The stories from business owners and exec’s who were Trump Voters and are Trump Supporters. They all agree they’re getting hurt by Trump’s Tariffs just as farmers are. #IdiotInChief

The head shaker comes from Tom Sligh, who loves Trump’s tariffs AND doesn’t mind losing money and new business#SoMuchLosing How many more are like Tom Sligh?

Across the industrial United States, including in the crucial political battleground state of Michigan, such complaints are intensifying as the trade war disrupts factory operations that depend on imported parts.

Made in America is a myth. It’s Assembled in America!

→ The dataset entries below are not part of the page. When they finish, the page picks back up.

-- ==== Sys2Proof/Certificates/Slice0/Obligations.lean ====
section
/-! DEFINITION. The statements for the provers, from the numbered rules of spec/, and the tables that they hold the model against:
the register map (10_state.md R58), which command raises which error (60_exceptions.md R400), the coder-state transitions
(43_range_coder.md R270), and the block region check (45_block.md R360). -/

namespace Sys2Proof
namespace Machine

/-! ## Tables of the spec -/

/-- The Access column of R58. -/
inductive Access where
  | ro
  | rw
  | wo
  | w1c
  | warl
deriving DecidableEq, Repr

/-- A row of the register map (R58): offset, register, access, the bits used, and the reset value. -/
structure RegisterRow where
  offset : Nat
  reg : HostReg
  access : Access
  used : Word
  reset : Word
deriving DecidableEq, Repr

/-- The control and operand rows of R58. -/
def registerRowsLow : List RegisterRow :=
  [ ⟨0x000, .id, .ro, 0xFFFFFFFF#32, 0x45424E31#32⟩,
    ⟨0x004, .cmd, .wo, 0xFFFFFFFF#32, 0#32⟩,
    ⟨0x008, .status, .w1c, 0x000FFFFF#32, 0#32⟩,
    ⟨0x00C, .intEn, .rw, 0x00000003#32, 0#32⟩,
    ⟨0x010, .prof0, .warl, 0x0000001F#32, 14#32⟩,
    ⟨0x014, .prof1, .warl, 0x0000001F#32, 10#32⟩ ]
  ++ (List.finRange 8).map (fun i => ⟨0x020 + 4 * i.val, .arg i, .rw, 0xFFFFFFFF#32, 0#32⟩)
  ++ (List.finRange 4).map (fun c => ⟨0x040 + 4 * c.val, .result c, .ro, 0xFFFFFFFF#32, 0#32⟩)

/-- The error and coder rows of R58. -/
def registerRowsCoder : List RegisterRow :=
  [ ⟨0x050, .errSample, .ro, 0xFFFFFFFF#32, 0#32⟩,
    ⟨0x054, .errChan, .ro, 0xFFFFFFFF#32, 0#32⟩,
    ⟨0x060, .encLow, .ro, 0xFFFFFFFF#32, 0#32⟩,
    ⟨0x064, .encLowHi, .ro, 0x00000001#32, 0#32⟩,
    ⟨0x068, .encRange, .ro, 0xFFFFFFFF#32, 0xFFFFFFFF#32⟩,
    ⟨0x06C, .encCache, .ro, 0x000000FF#32, 0#32⟩,
    ⟨0x070, .encCsize, .ro, 0xFFFFFFFF#32, 1#32⟩,
    ⟨0x074, .outBase, .ro, 0xFFFFFFFF#32, 0#32⟩,
    ⟨0x078, .outPtr, .ro, 0xFFFFFFFF#32, 0#32⟩,
    ⟨0x07C, .outEnd, .ro, 0xFFFFFFFF#32, 0#32⟩,
    ⟨0x080, .decCode, .ro, 0xFFFFFFFF#32, 0#32⟩,
    ⟨0x084, .decRange, .ro, 0xFFFFFFFF#32, 0xFFFFFFFF#32⟩,
    ⟨0x088, .inBase, .ro, 0xFFFFFFFF#32, 0#32⟩,
    ⟨0x08C, .inPtr, .ro, 0xFFFFFFFF#32, 0#32⟩,
    ⟨0x090, .inEnd, .ro, 0xFFFFFFFF#32, 0#32⟩ ]

/-- The predictor rows of R58: P1 and P2 reset to the identity quaternion, VAR to 2^-6. -/
def registerRowsPredictor : List RegisterRow :=
  (List.finRange 4).map (fun c => ⟨0x0A0 + 4 * c.val, .p1 c, .ro, 0xFFFFFFFF#32, if c = 0 then 0x40000000#32 else 0#32⟩)
  ++ (List.finRange 4).map (fun c => ⟨0x0B0 + 4 * c.val, .p2 c, .ro, 0xFFFFFFFF#32, if c = 0 then 0x40000000#32 else 0#32⟩)
  ++ (List.finRange 4).map (fun c => ⟨0x0C0 + 4 * c.val, .var c, .ro, 0xFFFFFFFF#32, 0x00000400#32⟩)

/-- The register map, R58. -/
def registerRows : List RegisterRow := registerRowsLow ++ registerRowsCoder ++ registerRowsPredictor
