-- ==== Sys2Proof/Tests/Slice0.lean ====
section
/-! SUPPORT. Tests on fixed values, from the spec's own examples (named at each), the WellFormed smoke test, and for every obligation
with hypotheses a witness that meets them. -/

namespace Sys2Proof
namespace Tests
open Machine

-- one kernel evaluation at a time: side by side, those of the witnesses hold more threads than the memory limit allows
set_option Elab.async false

/-! ## Helpers -/

/-- The outcome is a next state with the property. -/
def out (r : Result) (ok : State → Bool) : Bool :=
  match r with
  | .next t => ok t
  | _ => false

theorem next_of_out {r : Result} {ok : State → Bool} (h : out r ok = true) : ∃ t, r = .next t ∧ ok t = true := by
  cases r with
  | next t => exact ⟨t, rfl, h⟩
  | fault f => cases h
  | refused f => cases h

/-- ARG0 to ARG7 with these values. -/
def withArgs (s : State) (a0 a1 a2 a3 a4 a5 a6 a7 : Word) : State := { s with argLo := ⟨a0, a1, a2, a3⟩, argHi := ⟨a4, a5, a6, a7⟩ }

/-- State.reset with ARG0 to ARG3. -/
def args (a0 a1 a2 a3 : Word) : State := withArgs State.reset a0 a1 a2 a3 0 0 0 0

/-- Cells that hold the bytes from an address on. -/
def cellsFrom : Nat → List Nat → List Host.Cell
  | _, [] => []
  | a, v :: rest => (a, BitVec.ofNat 8 v) :: cellsFrom (a + 1) rest

/-- BUF with the bytes from an address on. -/
def bufWith (a : Nat) (l : List Nat) : Buf := { size := 65536, cells := cellsFrom a l, resets := 0 }

/-- BUF holds the bytes from an address on. -/
def holds (m : Buf) (a : Nat) (l : List Nat) : Bool := (cellsFrom a l).all fun c => findCell m.cells c.1 == some c.2

/-- The next state, or State.reset if there is none. -/
def stateOf : Result → State
  | .next t => t
  | _ => State.reset

/-! ## WellFormed: each check refuses an ill-formed word, and the decoder names the reason (R132, R137) -/

theorem test_refuses_reserved_bits : wellFormedWord 0x00004000#32 = false ∧ decode 0x00004000#32 = .error .reservedBits := by decide
theorem test_refuses_bkt_of_nop : wellFormedWord 0x00000100#32 = false ∧ decode 0x00000100#32 = .error .unusedField := by decide
theorem test_refuses_prf_of_cdf : wellFormedWord 0x00001010#32 = false ∧ decode 0x00001010#32 = .error .unusedField := by decide
theorem test_refuses_cnj_of_compress : wellFormedWord 0x00002050#32 = false ∧ decode 0x00002050#32 = .error .unusedField := by decide
theorem test_refuses_bkt_of_qmul : wellFormedWord 0x00000120#32 = false ∧ decode 0x00000120#32 = .error .unusedField := by decide
theorem test_refuses_unassigned : wellFormedWord 0x00000003#32 = false ∧ decode 0x00000003#32 = .error (.unassignedOpcode 3) := by
  decide

/-! ## Decoding: every constructor's word, written from the masks and matches of R135 (R136) -/

theorem test_decode_control :
    decode 0x00000000#32 = .ok .nop ∧ decode 0x00000001#32 = .ok .srst ∧ decode 0x00000002#32 = .ok .prst := by decide
theorem test_decode_variance :
    decode 0x00000310#32 = .ok (.cdf 3) ∧ decode 0x00000611#32 = .ok (.freq 6) ∧ decode 0x00000F12#32 = .ok (.icdf 15) ∧
      decode 0x00000013#32 = .ok .v2b ∧ decode 0x00000014#32 = .ok .b2v ∧ decode 0x00000015#32 = .ok .scalebits := by decide
theorem test_decode_quaternion :
    decode 0x00000020#32 = .ok (.qmul false) ∧ decode 0x00002020#32 = .ok (.qmul true) ∧ decode 0x00000021#32 = .ok .qexp := by
  decide
theorem test_decode_encoder :
    decode 0x00000030#32 = .ok .encInit ∧ decode 0x00000031#32 = .ok .encSym ∧ decode 0x00000632#32 = .ok (.encSymb 6) ∧
      decode 0x00000033#32 = .ok .encFlush := by decide
theorem test_decode_decoder :
    decode 0x00000038#32 = .ok .decInit ∧ decode 0x00000039#32 = .ok .decVal ∧ decode 0x0000003A#32 = .ok .decConsume ∧
      decode 0x00000F3B#32 = .ok (.decSymb 15) := by decide
theorem test_decode_predictor :
    decode 0x00000040#32 = .ok .predict ∧ decode 0x00001041#32 = .ok (.quant .prof1) ∧ decode 0x00000042#32 = .ok (.dequant .prof0) ∧
      decode 0x00000043#32 = .ok .classify ∧ decode 0x00000044#32 = .ok .vupd := by decide
theorem test_decode_block :
    decode 0x00001050#32 = .ok (.compress .prof1) ∧ decode 0x00000050#32 = .ok (.compress .prof0) ∧
      decode 0x00000051#32 = .ok .decompress := by decide
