-- ==== Sys2Proof/Config.lean ====
section
/-!
DEFINITION. What a part or its makers fix and the spec does not state: free values, with no body, so that
no proof can see one (notes/assumptions 10 and 12).
-/

namespace Sys2Proof.Config

/-- Free values of the machine, one for each reading of the counter `State.freeCount`. DESIGN CHOICE: notes/assumptions/10. -/
opaque freeNat : Nat → Nat

/-- Byte `i` of the HSS signature of a message under a signature index (18 R409, 20 R450): the private key never leaves the part, so nothing states the bytes.
DESIGN CHOICE: notes/assumptions/12. -/
opaque signatureByte (index : Nat) (message : List Byte) (i : Nat) : Byte

end Sys2Proof.Config
end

In vowing to take a tough line with China, Mr. Trump secured 62 percent of the votes in surrounding Ottawa County. Though the tariffs he has imposed have lifted prices for parts at many factories, the president draws praise here for delivering on a central promise.
The tariffs have been sold to Americans as a means of forcing multinational companies to make their products in the United States, abandoning China, Mexico and other low-cost centers of industry. But the tariffs are threatening jobs that are already here.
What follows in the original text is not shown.